Personally I like Selleys Plastbond over generic builders bog, it uses different chemicals to all the generic builders bog's, and goes very hard, much harder than generic builders bog's.
But of the builders bog's I like the Pro Form Builders Filler, in the green can, and is Blue in color.

----------


## Micky013

Thanks. Will be sure to check them out in the coming days.

----------


## Led

I too like Selleys plastibond better than builders bog and have used both a fair bit. The Plastibond just  seems easier to work with. 
There is also a brand called Intergrain that os good for filling smaller holes like nail heads etc, comes in a bunch of timber match shades. Smells like chocolate though 
so I am always tempted to taste a little bit of it.

----------


## METRIX

> I too like Selleys plastibond better than builders bog and have used both a fair bit. The Plastibond just  seems easier to work with. 
> There is also a brand called Intergrain that os good for filling smaller holes like nail heads etc, comes in a bunch of timber match shades. Smells like chocolate though 
> so I am always tempted to taste a little bit of it.

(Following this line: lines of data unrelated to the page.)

-- ==== Sys2Proof/Machine/Delta.lean ====
section
/-! DEFINITION. Delta queues, arrangements and barriers (R274 to R283). -/

namespace Sys2Proof.Machine

open Sys2Proof

/-! Upcalls raised by an instruction that has performed its effect. -/

/-- Raise an upcall that holds no access, from the selected context's instruction (R366). -/
def State.softUpcall (s : State) (code info : Nat) (addr : Word) : State :=
  s.addUpcall s.self { code := code, info := info, addr := addr, token := 0, whence := s.c.pc, soft := false, park := none }

/-- The delta-order fault. -/
def State.deltaOrder (s : State) (desc : Word) : State := s.raise 0x2D 0 desc

/-! Records (R274). -/

/-- The record in 64 bytes; bytes 56 to 63 are ignored. -/
def drecOf (r : Nat) : DRec :=
  { key := fld r 0 8, time := fld r 8 4, mult := (BitVec.ofNat 32 (fld r 12 4)).toInt, value := fld r 16 40 }

/-- The 64 bytes the hardware writes for a record. -/
def DRec.num (d : DRec) : Nat :=
  d.key % 2 ^ 64 + d.time % 2 ^ 32 * 2 ^ 64 + (BitVec.ofInt 32 d.mult).toNat * 2 ^ 96 + d.value % 2 ^ 320 * 2 ^ 128

/-- The order of consolidation: time, key, value. -/
def DRec.le (a b : DRec) : Bool :=
  decide (a.time < b.time) || (a.time == b.time && (decide (a.key < b.key) || (a.key == b.key && decide (a.value ≤ b.value))))

/-- The same time, key and value. -/
def DRec.same (a b : DRec) : Bool := a.time == b.time && a.key == b.key && a.value == b.value

/-- Insert into a sorted list, after equal members. -/
def insertBy {α : Type} (le : α → α → Bool) (x : α) : List α → List α
  | [] => [x]
  | y :: ys => if le y x then y :: insertBy le x ys else x :: y :: ys

/-- Sort, stably. -/
def sortBy {α : Type} (le : α → α → Bool) (l : List α) : List α := l.foldl (fun acc x => insertBy le x acc) []

/-- Merge runs of a sorted list: exact sums. -/
def sumRuns : List DRec → List DRec
  | [] => []
  | r :: rs =>
    match sumRuns rs with
    | [] => [r]
    | q :: qs => if r.same q then { q with mult := r.mult + q.mult } :: qs else r :: q :: qs

/-- A multiplicity fits in SI32. -/
def si32 (m : Int) : Bool := decide (-2 ^ 31 ≤ m) && decide (m < 2 ^ 31)

/-- Consolidate records (R275); none when a sum lies outside SI32. -/
def consolidate (u : List DRec) : Option (List DRec) :=
  let rs := (sumRuns (sortBy DRec.le u)).filter (·.mult != 0)
  if rs.all fun r => si32 r.mult then some rs else none

/-! Queues and frontiers (R274, R276). -/

/-- A delta-queue descriptor breaks a limit. -/
def dqBad (r : Nat) : Bool :=
  let cap := fld r 24 4
  let thr := fld r 28 4
  decide (fld r 16 8 % 64 ≠ 0 ∨ cap < 64 ∨ 2 ^ 24 < cap ∨ thr < 1 ∨ cap < thr ∨ fld r 48 1 < 1 ∨ 16 < fld r 48 1 ∨ 7 < fld r 49 1 ∨ fld r 50 1 < 1
    ∨ 8 < fld r 50 1 ∨ 15 < fld r 51 1 ∨ fld r 52 12 ≠ 0)

/-- The queue of a descriptor, keeping the records and invocations of one already served. -/
def dqOf (asid desc die : Nat) (r : Nat) (old : Option DQ) : DQ :=
  { asid := asid, desc := desc, die := die, entry := .ofNat 64 (fld r 0 8), arr := fld r 8 8, buf := fld r 16 8, bufcap := fld r 24 4, thresh := fld r 28 4,
    ovf := fld r 32 8, ovflen := fld r 40 8, maxinv := fld r 48 1, prio := fld r 49 1, nslots := fld r 50 1, lsblk := fld r 51 1 + 1,
    front := (List.range 8).map (fun k => fld r (64 + 4 * k) 4), link := (List.range 8).map (fun k => fld r (96 + 8 * k) 8),
    raw := (old.map (·.raw)).getD [], cons := (old.map (·.cons)).getD [], counted := (old.map (·.counted)).getD [] }

/-- The unconsumed records. -/
def DQ.records (q : DQ) : List DRec := q.cons ++ q.raw

/-- The number of the queue of a descriptor. -/
def State.dqFind (s : State) (asid desc : Nat) : Option Nat := s.dqs.findIdx? fun q => q.asid == asid && q.desc == desc

/-- Change a queue. -/
def State.mapDq (s : State) (n : Nat) (g : DQ → DQ) : State := { s with dqs := s.dqs.modify n g }

/-- Add a queue, or replace the one of the same descriptor. -/
def State.putDq (s : State) (q : DQ) : State :=
  match s.dqFind q.asid q.desc with
  | some n => s.mapDq n fun _ => q
  | none => { s with dqs := s.dqs ++ [q] }

/-- The lesser of two frontiers, if both have a value. -/
def minFront : Option Nat → Option Nat → Option Nat
  | some a, some b => some (min a b)
  | _, _ => none

/-- Fout of a queue (R276), to a depth; none for a chain that is deeper. A queue the hardware does not serve has frontier 0. -/
def State.fout (s : State) (asid : Nat) : Nat → Nat → Option Nat
  | 0, _ => none
  | n + 1, desc =>
    match s.dqs.find? fun q => q.asid == asid && q.desc == desc with
    | none => some 0
    | some q =>
      let fin := ((List.range q.nslots).map fun k => if q.link.getD k 0 = 0 then some (q.front.getD k 0) else s.fout asid n (q.link.getD k 0)).foldl minFront
        (some (2 ^ 32 - 1))
      fin.map fun fin => (q.records.map (·.time) ++ q.counted).foldl min fin

/-- The frontier of an input slot. -/
def State.slotFront (s : State) (q : DQ) (k : Nat) : Option Nat :=
  if q.link.getD k 0 = 0 then some (q.front.getD k 0) else s.fout q.asid 16 (q.link.getD k 0)

/-- Does a queue take its frontier from the queue of a descriptor, over at most so many links? -/
def State.feeds (s : State) (asid desc : Nat) : Nat → Nat → Bool
  | 0, _ => false
  | n + 1, from_ =>
    from_ == desc || match s.dqs.find? fun q => q.asid == asid && q.desc == from_ with
      | none => false
      | some q => (List.range q.nslots).any fun k => q.link.getD k 0 != 0 && s.feeds asid desc n (q.link.getD k 0)

/-- Is a link chain deeper than 16 among those that a change of queue n evaluates: its own, and those that come from it (R276)? -/
def State.deepAt (s : State) (n : Nat) : Bool :=
  s.dqs[n]?.any fun q => s.dqs.any fun x => x.asid == q.asid && s.feeds q.asid q.desc 17 x.desc && (s.fout q.asid 17 x.desc).isNone

/-- The frontiers of the input slots of every queue. -/
def State.allFronts (s : State) : List (List (Option Nat)) := s.dqs.map fun q => (List.range q.nslots).map (s.slotFront q)

/-- Did a frontier rise? -/
def rose : Option Nat → Option Nat → Bool
  | some a, some b => decide (a < b)
  | _, _ => false

/-- A consolidation point of queue n, made by frame f at an address (R275). -/
def State.consolidateAt (s : State) (n f : Nat) (whence : Word) : State :=
  match s.dqs[n]? with
  | none => s
  | some q =>
    match consolidate q.records with
    | some rs => s.mapDq n fun q => { q with raw := [], cons := rs }
    | none => s.addUpcall f { code := 0x11, info := 0, addr := .ofNat 64 q.desc, token := 0, whence := whence, soft := false, park := none }

/-- Frontiers that rose since `old` are consolidation points, and so on along the links (R275). -/
def State.settle (f : Nat) (whence : Word) : Nat → List (List (Option Nat)) → State → State
  | 0, _, s => s
  | fuel + 1, old, s =>
    let now := s.allFronts
    let up := (List.range now.length).filter fun n => ((old.getD n []).zip (now.getD n [])).any fun p => rose p.1 p.2
    if up.isEmpty then s else State.settle f whence fuel now (up.foldl (fun s n => s.consolidateAt n f whence) s)

/-- Change the queues and take the consolidation points that follow. -/
def State.dqChange (s : State) (f : Nat) (whence : Word) (g : State → State) : State := State.settle f whence 20 s.allFronts (g s)

/-- Append a record to queue n: reaching thresh is a consolidation point. -/
def State.dqAppend (s : State) (n f : Nat) (whence : Word) (r : DRec) : State :=
  let s := s.mapDq n fun q => { q with raw := q.raw ++ [r] }
  match s.dqs[n]? with
  | some q => if q.thresh ≤ q.raw.length then s.consolidateAt n f whence else s
  | none => s

/-- How many records of a queue stand in its overflow area. -/
def DQ.over (q : DQ) : Nat := q.records.length - q.bufcap

/-- The request of an instruction's access at the queue's slice (R274, R280). -/
def State.dqReq (s : State) (q : DQ) (need : BitVec 4) : Req := { s.req need with clu := if s.myDie = q.die then s.myClu else 16 * q.die }

/-- Spill the record that a full buffer has no room for (R283): to the overflow area, in order. None: the area is exhausted. -/
def State.dqSpill (s : State) (r : Req) (q : DQ) (d : DRec) : Option (Except MFault State) :=
  if q.records.length < q.bufcap then some (.ok s)
  else if q.ovflen < 64 * (q.over + 1) then none
  else some (s.writeNum r .die (q.ovf + 64 * q.over) 64 d.num)

/-- The number of the queue of a descriptor, which is read if no instruction has named it before; then it is unbound. -/
def State.dqGet (s : State) (desc : Nat) : Except (MFault × Nat) (Option Nat × State) :=
  match s.dqFind s.c.asid desc with
  | some n => .ok (some n, s)
  | none =>
    match s.readNumAt (s.req 8) .die desc 160 with
    | .error e => .error e
    | .ok (r, s) =>
      if dqBad r then .ok (none, s)
      else
        let s := s.putDq { dqOf s.c.asid desc s.myDie r none with entry := 0 }
        .ok (s.dqFind s.c.asid desc, s)

/-- A delta-queue instruction on the queue at a descriptor. -/
def State.dqOp (s : State) (a : AReg) (k : Word → Nat → DQ → State → State) : Out :=
  let p := s.c.getA a
  if unaligned p 64 then .next (s.misaligned p)
  else
    match s.dqGet p.toNat with
    | .error e => .next (s.failAt e false)
    | .ok (none, s) => .next s.reservedField
    | .ok (some n, s) =>
      match s.dqs[n]? with
      | some q => .next (k p n q s)
      | none => .next s.reservedField

/-- Is the selected context an invocation of queue n; its time. -/
def Ctx.invTime (c : Ctx) (n : Nat) : Option Nat :=
  match c.kind, c.inv with
  | .invocation, some (m, t) => if m = n then some t else none
  | _, _ => none

/-- DQBIND (R279): the links that it reads are evaluated once the queue is bound (R276). -/
def execDqbind (d : XReg) (a : AReg) (b : XReg) (s : State) : Out :=
  let p := s.c.getA a
  let old := s.dqs.find? fun q => q.asid == s.c.asid && q.desc == p.toNat
  if unaligned p 64 then .next (s.misaligned p)
  else if (match old with | some q => !q.counted.isEmpty | none => false) then .next s.stall
  else
    match s.readNumAt (s.req 8) .die p.toNat 160 with
    | .error e => .next (s.failAt e false)
    | .ok (r, s) =>
      if dqBad r then .next s.reservedField
      else
        let r := setFld (setFld r 0 8 (s.c.getX d).toNat) 8 8 (s.c.getX b).toNat
        match s.writeNum (s.req 12) .die p.toNat 16 r with
        | .error e => .next (s.memFail e p true)
        | .ok s =>
          let s := s.dqChange s.self s.c.pc (fun s => s.putDq (dqOf s.c.asid p.toNat (match old with | some q => q.die | none => s.myDie) r old))
          if (s.dqFind s.c.asid p.toNat).any s.deepAt then .next (s.deltaOrder p) else .next s.retire

/-- The record at an address of the bit-63 rule: 64 bytes, aligned. -/
def State.dqRecord (s : State) (a : Word) (k : DRec → State → State) : State :=
  if unaligned a 64 then s.misaligned a
  else
    match s.readMemNum s.self s.c.asid .clu a 64 with
    | .error e => s.memFail e a false
    | .ok (r, s) => k (drecOf r) s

  HA HA HA, I know the chocolate filler, it is good, but still falls out in external applications, even though it's a exterior grade filler.

----------


## Micky013

Bought some of the plastibond. Pricey but im after quality. Ive got a 20ltr bucket of earls putty left over from flooring so i thought i could use that for light internal jobs. Sound ok? Ive only ever used it on floors.

----------


## METRIX

Treat Plastibond the same as builders bog, Noting it WILL go harder than Builders Bog, and probably quicker, then becomes a pain to sand off it you overfill it.
The trick with this type of filler is to use it to fill the larger divot, then use a fine filler over the top to fill in the last little bits.

----------


## Led

I've had a pretty easy time sanding Plastibond with a multitool, 40 grit to shape it or get it flush then 180 to smooth it. Patches are invisible under a good filler/sealer/primer like 3 in one etc.
Still always best to shape it while it's setting with a sureform or chisel/ scraper or the like.
Is the Earl's the powder one you mix up? If so I hate it, never had any luck with it, but it could be me..

----------


## Micky013

Yeah thats earls. Cheers for the tips

----------


## Dimi

There's not much that's any good for MDF in my opinion. If you use builders bog which is a two part polyester you will find after about a year the MDF will have slightly shrunk to leave raised sections of bog everywhere you screwed or nailed anything. Topping coat is not bad and easy to sand. Also cheap. But this like spak filler on wood or MDF will in my experience usually sink as it has a much lower density. Plugs of the same material are good if you have a plug cutter and can be bothered. Copolymer plaster topping coat might be your best bet though for MDF. Always do big holes in stages otherwise the inside will be like a marshmallow until slowly drying and shrinking well after painted. This might be a bit of over kill but having installed a bit of twopack panelling in my time i have noticed these effects.

----------


## METRIX

> There's not much that's any good for MDF in my opinion. If you use builders bog which is a two part polyester you will find after about a year the MDF will have slightly shrunk to leave raised sections of bog everywhere you screwed or nailed anything. Topping coat is not bad and easy to sand. Also cheap. But this like spak filler on wood or MDF will in my experience usually sink as it has a much lower density. Plugs of the same material are good if you have a plug cutter and can be bothered. Copolymer plaster topping coat might be your best bet though for MDF. Always do big holes in stages otherwise the inside will be like a marshmallow until slowly drying and shrinking well after painted. This might be a bit of over kill but having installed a bit of twopack panelling in my time i have noticed these effects.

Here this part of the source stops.